By Keith Roach, M.D. on

Dear Dr. Roach: Does losing weight fast when you are first trying mean you will always gain it back? -- L.R.S.

Answer: We used to think that fast weight loss universally led to regaining it, but more careful studies have shown that weight loss of at least 5 pounds in the first four weeks of trying to lose weight is a marker for future success, not failure, at keeping weight off.

The keys to a successful weight management plan are long-term changes in diet and exercise. The body has a powerful tendency to return to its "set point," so continued adherence to a plan that has significant changes over the lifestyle that was associated with weight gain is essential.

Many people do regain weight, and in those cases, treatment with medication or even with weight-loss surgery may be appropriate for a subset of people at higher risk. However, some people find that maintaining the changes that got them to lose weight become second nature after a while. Getting help from professional weight-loss programs can definitely help people successfully lose and keep weight off.

Dear Dr. Roach: I am a 71-year-old woman with a history of several thyroid symptoms, yet my TSH, T3 and T4 are normal. My TPO antibody, however, continually goes up and is now over 13,000! My family physician and endocrinologist both refuse to acknowledge this.

Although imaging shows my thyroid is getting smaller and is "beaten and bruised," they will no longer discuss or test for TPOAb. I have already switched doctors a couple of times. Why is my autoimmune disease dismissed? How do I find the medical support I feel is necessary? -- M.A.

Answer: Antibodies to thyroid peroxidase are found in about 20% of healthy women, up to 40% of people with Type 1 diabetes, and in 90% to 100% of people with autoimmune thyroiditis (Hashimoto's thyroiditis). The very high level of antibody you have and the ultrasound findings of your thyroid make the diagnosis of Hashimoto's a near certainty.

However, not all people with autoimmune thyroid disease need treatment. When the thyroid hormone levels are normal (T3 and T4 are the thyroid hormones) and the control by the pituitary gland also shows normal hormone level, then treatment with thyroid hormone is unnecessary. Thyroid stimulating hormone, TSH, is made by the pituitary and is abnormally high when the brain senses too low a hormone level and is abnormally low when the brain senses too high a thyroid level.

 

Your thyroid hormone levels should be carefully monitored, as you are at high risk for developing hypothyroidism, in which case you would need to be treated. Some experts treat people in your situation when the TSH level is even modestly elevated and the T3 and T4 levels are still normal.

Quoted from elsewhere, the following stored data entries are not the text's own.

/-! ### The fleet (18) -/

/-- Pulses and votes (R402-R405, R408): a device sends its pulses; a pulse of a peer in good standing counts towards the run of consecutive
ones; a link without five pulses is suspected; votes are cast and withdrawn; a hold ends in a fence where the quorum still stands; a device
without a quorum fences itself; FLT_FENCE_CMD fences; PDOWN fences a mesh peer and takes the link down. Fences and joins (R403-R409, R414, R428): a flooded fence or unfence not seen before is passed on and applied; a fence of this device fences
it; JOIN is answered; the answer lets a joining device in with the fleet's fenced set, and asks again after 1 s without one. -/
def Obligations.PulsesFencesAndJoins : Prop :=
  ((∀ s : State, exec .pulseSend s = .next { (sendPulses s : State) with pending := s.pending }) ∧
   (∀ (n : Fin 24) (h : FleetHdr) (susp : Bool) (num : BitVec 32) (s : State), (fabAt s n).state = .active → (fabAt s n).suspected = false →
     let a := sawEpoch h.epoch s
     let u := if susp then a else a.modFlt fun f => { f with heard := Tab.put 0 (fabAt s n).peer.toNat (now s) f.heard }
     exec (.pulse n h ⟨susp, num⟩) s = .next { (modFabLink n (fun l => { l with
       heard := if num = l.lastPulse + 1 then l.heard + 1 else 1, lastPulse := num }) (beginTimer (.pulse n.val) u) : State) with pending := s.pending }) ∧
   (∀ (n : Fin 24) (s : State), (fabAt s n).state = .active →
     exec (.pulseSilence n) s =
       .next { (suspectPeer true n (modFabLink n (fun l => { l with heard := 0 }) (elapsed (.pulse n.val) 100000 s)) : State) with pending := s.pending }) ∧
   (∀ (voter d : BitVec 16) (epoch : Nat) (s : State), s.flt.drillVotes = [] →
     exec (.suspect voter d ⟨false, epoch⟩) s = .next { (castVote voter d true (sawEpoch epoch s) : State) with pending := s.pending }) ∧
   (∀ (voter d : BitVec 16) (epoch : Nat) (s : State), exec (.clear voter d ⟨false, epoch⟩) s =
     .next { (castVote voter d false (sawEpoch epoch s) : State) with pending := s.pending }) ∧
   (∀ (d : BitVec 16) (h : BitVec 16 × Nat) (s : State), s.flt.holds.find? (·.1 == d) = some h → s.flt.drillVotes = [] →
     let u := (reach h.2 s).modFlt fun f => { f with holds := f.holds.filter (·.1 != d) }
     exec (.suspectHoldEnd d) s = .next { (if votesOn s d < quorum s d then u else issueFence d 1 false u : State) with pending := s.pending }) ∧
   (∀ s : State, 3 ≤ (votersOf s (ownFdn s)).length → exec .isolation s =
     .next { (selfFence (reach (quorumUntil s) s) : State) with pending := s.pending }) ∧
   (∀ (wr : Writer) (fdn : BitVec 16) (s : State), allowed s wr none [.f] = true → exec (.fltFenceCmd wr fdn) s =
     .next { (issueFence fdn 4 false s : State) with pending := s.pending }) ∧
   (∀ (n : Fin 24) (s : State), (fabAt s n).state = .active → isMesh n = true →
     exec (.pdown n) s = .next { (linkGone false n false (issueFence (fabAt s n).peer 2 false s) : State) with pending := s.pending })) ∧
  ((∀ (h : FleetHdr) (reason : BitVec 8) (s : State), s.flt.seen.contains (h.src, h.mseq) = false →
     let u := sawEpoch h.epoch (emit (.fleet 0x04 none h [reason.setWidth 64]) (noteSeen h.src h.mseq s))
     exec (.fence h reason) s =
       .next { (if h.subject = servedFdn u then selfFence u else applyFence h.subject reason u : State) with pending := s.pending }) ∧
   (∀ (h : FleetHdr) (s : State), s.flt.seen.contains (h.src, h.mseq) = false →
     exec (.unfence h) s =
       .next { (applyUnfence h.subject (sawEpoch h.epoch (emit (.fleet 0x07 none h []) (noteSeen h.src h.mseq s))) : State) with pending := s.pending }) ∧
   (∀ (h : FleetHdr) (peers : List (BitVec 16)) (s : State), s.flt.standIn = [] →
     let u := answerJoin h.src ((sawEpoch h.epoch s).modFlt fun f => { f with voters := (f.voters.filter (·.1 != h.src)) ++ [(h.src, peers)] })
     exec (.join h peers false) s = .next { (if ctlMirrorOf u = some h.src then resendCtl u else u : State) with pending := s.pending }) ∧
   (∀ (h : FleetHdr) (time : Word) (cell : List (BitVec 16 × List (BitVec 16))) (spare : Bool) (s : State), s.flt.state = .joining →
     s.flt.rejoining = false → ∃ t, exec (.joinAns h time [] cell spare) s = .next t ∧
       t.flt.state = (if spare then .spare else .member) ∧ t.flt.fenced = [] ∧ t.fab.timeSet = true ∧ s.flt.epoch ≤ t.flt.epoch ∧ h.epoch ≤ t.flt.epoch) ∧
   (∀ s : State, s.flt.state = .joining → exec .joinRetry s =
     .next { (sendJoin (reach (s.flt.joinAt + 1000000000) s) : State) with pending := s.pending }))
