@[simp] theorem emit_sys (o) (s : State) : (emit o s).sys = s.sys := rfl
@[simp] theorem emit_ext (o) (s : State) : (emit o s).ext = s.ext := rfl
@[simp] theorem emit_tier (o) (s : State) : (emit o s).tier = s.tier := rfl
@[simp] theorem emit_flash (o) (s : State) : (emit o s).flash = s.flash := rfl
@[simp] theorem emit_jrn (o) (s : State) : (emit o s).jrn = s.jrn := rfl
@[simp] theorem emit_home (o) (s : State) : (emit o s).home = s.home := rfl
@[simp] theorem emit_coh (o) (s : State) : (emit o s).coh = s.coh := rfl
@[simp] theorem emit_own (o) (s : State) : (emit o s).own = s.own := rfl
@[simp] theorem emit_nmc (o) (s : State) : (emit o s).nmc = s.nmc := rfl
@[simp] theorem emit_xlt (o) (s : State) : (emit o s).xlt = s.xlt := rfl
@[simp] theorem emit_cdc (o) (s : State) : (emit o s).cdc = s.cdc := rfl
@[simp] theorem emit_emb (o) (s : State) : (emit o s).emb = s.emb := rfl
@[simp] theorem emit_prn (o) (s : State) : (emit o s).prn = s.prn := rfl
@[simp] theorem emit_hp (o) (s : State) : (emit o s).hp = s.hp := rfl
@[simp] theorem emit_fab (o) (s : State) : (emit o s).fab = s.fab := rfl
@[simp] theorem emit_ras (o) (s : State) : (emit o s).ras = s.ras := rfl
@[simp] theorem emit_flt (o) (s : State) : (emit o s).flt = s.flt := rfl
@[simp] theorem emit_cfg (o) (s : State) : (emit o s).cfg = s.cfg := rfl
@[simp] theorem emit_pins (o) (s : State) : (emit o s).pins = s.pins := rfl
@[simp] theorem emit_trl (o) (s : State) : (emit o s).trl = s.trl := rfl
@[simp] theorem emit_tel (o) (s : State) : (emit o s).tel = s.tel := rfl
@[simp] theorem emit_regs (o) (s : State) : (emit o s).regs = s.regs := rfl
@[simp] theorem emit_out (o) (s : State) : (emit o s).out = s.out ++ [o] := rfl
@[simp] theorem emit_free (o) (s : State) : (emit o s).free = s.free := rfl
@[simp] theorem emit_pending (o) (s : State) : (emit o s).pending = s.pending := rfl

@[simp] theorem emitAll_sys (os) (s : State) : (emitAll os s).sys = s.sys := rfl
@[simp] theorem emitAll_ext (os) (s : State) : (emitAll os s).ext = s.ext := rfl
@[simp] theorem emitAll_tier (os) (s : State) : (emitAll os s).tier = s.tier := rfl
@[simp] theorem emitAll_flash (os) (s : State) : (emitAll os s).flash = s.flash := rfl
@[simp] theorem emitAll_jrn (os) (s : State) : (emitAll os s).jrn = s.jrn := rfl
@[simp] theorem emitAll_home (os) (s : State) : (emitAll os s).home = s.home := rfl
@[simp] theorem emitAll_coh (os) (s : State) : (emitAll os s).coh = s.coh := rfl
@[simp] theorem emitAll_own (os) (s : State) : (emitAll os s).own = s.own := rfl
@[simp] theorem emitAll_nmc (os) (s : State) : (emitAll os s).nmc = s.nmc := rfl
@[simp] theorem emitAll_xlt (os) (s : State) : (emitAll os s).xlt = s.xlt := rfl
@[simp] theorem emitAll_cdc (os) (s : State) : (emitAll os s).cdc = s.cdc := rfl
@[simp] theorem emitAll_emb (os) (s : State) : (emitAll os s).emb = s.emb := rfl
@[simp] theorem emitAll_prn (os) (s : State) : (emitAll os s).prn = s.prn := rfl
@[simp] theorem emitAll_hp (os) (s : State) : (emitAll os s).hp = s.hp := rfl
@[simp] theorem emitAll_fab (os) (s : State) : (emitAll os s).fab = s.fab := rfl
@[simp] theorem emitAll_ras (os) (s : State) : (emitAll os s).ras = s.ras := rfl
@[simp] theorem emitAll_flt (os) (s : State) : (emitAll os s).flt = s.flt := rfl
@[simp] theorem emitAll_cfg (os) (s : State) : (emitAll os s).cfg = s.cfg := rfl
@[simp] theorem emitAll_pins (os) (s : State) : (emitAll os s).pins = s.pins := rfl
@[simp] theorem emitAll_trl (os) (s : State) : (emitAll os s).trl = s.trl := rfl
@[simp] theorem emitAll_tel (os) (s : State) : (emitAll os s).tel = s.tel := rfl
@[simp] theorem emitAll_regs (os) (s : State) : (emitAll os s).regs = s.regs := rfl
@[simp] theorem emitAll_out (os) (s : State) : (emitAll os s).out = s.out ++ os := rfl
@[simp] theorem emitAll_free (os) (s : State) : (emitAll os s).free = s.free := rfl
@[simp] theorem emitAll_pending (os) (s : State) : (emitAll os s).pending = s.pending := rfl
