-- ==== Sys2Proof/Laws/Exec.lean ====
section
/-! SUPPORT. What each command does, as one function of the state: the form in which proofs use it. -/

namespace Sys2Proof.Machine

open Sys2Proof

/-- A command that takes `s` to `t` takes it to whatever equals `t`. -/
theorem Does.eq {c : Instr} {s t u : State} (h : Does c s t) (e : t = u) : Does c s u := e ▸ h

/-- What a command answers, from what it does. -/
theorem Does.next {c : Instr} {s t : State} (h : Does c s t) : exec c s = .next { t with pending := s.pending } := h

theorem does_hostAccess (win : Fin 64) (w : BitVec 42) (a : HostMsg) (s : State) :
    Does (.hostAccess win w a) s ((fun s =>
    let s := hostFlit win a.flit s
    if a.flit.bad then s else enterHost win a.r.tag (some w.toNat) (if a.r.op = 0x01 then .read else .write) a.r s) s) := rfl

theorem does_assign (wr : Writer) (ext : BitVec 18) (s : State) :
    Does (.assign wr ext) s ((extCommand wr fun s => extGo (assignRun wr ext.toNat s)) s) := rfl

theorem does_modify (wr : Writer) (ext : BitVec 18) (s : State) :
    Does (.modify wr ext) s ((extCommand wr fun s => extGo (modifyRun wr ext.toNat s)) s) := rfl

theorem does_region (wr : Writer) (ext : BitVec 18) (first : BitVec 9) (count : BitVec 10) (s : State) :
    Does (.region wr ext first count) s ((extCommand wr fun s => extGo (regionRun wr ext.toNat first.toNat count.toNat s)) s) := rfl

theorem does_revoke (wr : Writer) (ext : BitVec 18) (s : State) :
    Does (.revoke wr ext) s ((extCommand wr (revokeRun ext.toNat)) s) := rfl

theorem does_revokeDrainComplete (s : State) :
    Does .revokeDrainComplete s (extGo s) := rfl

theorem does_revokeDrainBound (s : State) :
    Does .revokeDrainBound s (drainBound s) := rfl

theorem does_restore (wr : Writer) (ext : BitVec 18) (s : State) :
    Does (.restore wr ext) s ((extCommand wr (restoreRun ext.toNat)) s) := rfl

theorem does_extentRelease (wr : Writer) (ext : BitVec 18) (s : State) :
    Does (.extentRelease wr ext) s ((extCommand wr (releaseRun ext.toNat)) s) := rfl

theorem does_flashTrim (mu : Nat) (s : State) :
    Does (.flashTrim mu) s ((fun s => s.modExt fun x => { x with trim := x.trim.filter (· != mu) }) s) := rfl

theorem does_load (r : Req) (s : State) :
    Does (.load r) s ((arrive .load r) s) := rfl

theorem does_store (r : Req) (s : State) :
    Does (.store r) s ((arrive .store r) s) := rfl

theorem does_storePart (r : Req) (s : State) :
    Does (.storePart r) s ((arrive .storePart r) s) := rfl

theorem does_codedWrite (r : Req) (s : State) :
    Does (.codedWrite r) s ((arrive .codedWrite r) s) := rfl

theorem does_atomic (r : Req) (s : State) :
    Does (.atomic r) s ((arrive .atomic r) s) := rfl

theorem does_copy (r : Req) (s : State) :
    Does (.copy r) s ((takeCopy r) s) := rfl

theorem does_copyRegister (owner : BitVec 16) (r : Req) (g : CopyReg) (s : State) :
    Does (.copyRegister owner r g) s ((takeRegistration owner r g.copyId g.withdraw) s) := rfl

theorem does_copyLineAnswer (copyId line : Nat) (side : CopySide) (st : Status) (hint : BitVec 10) (data : List Byte) (s : State) :
    Does (.copyLineAnswer copyId line side st hint data) s ((copyAnswered copyId line side st hint data) s) := rfl

theorem does_copyNyBound (copyId line : Nat) (side : CopySide) (s : State) :
    Does (.copyNyBound copyId line side) s ((copyBound copyId line side) s) := rfl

What I am not certain of is what you mean by thyroid symptoms. Many symptoms of low thyroid hormone level (fatigue, low energy, weight gain) are nonspecific and might be caused by another condition. Autoimmune diseases often run together, and your endocrinologist may wish to consider other conditions, such as low cortisone level caused by autoimmune disease (Addison's), which can cause similar symptoms.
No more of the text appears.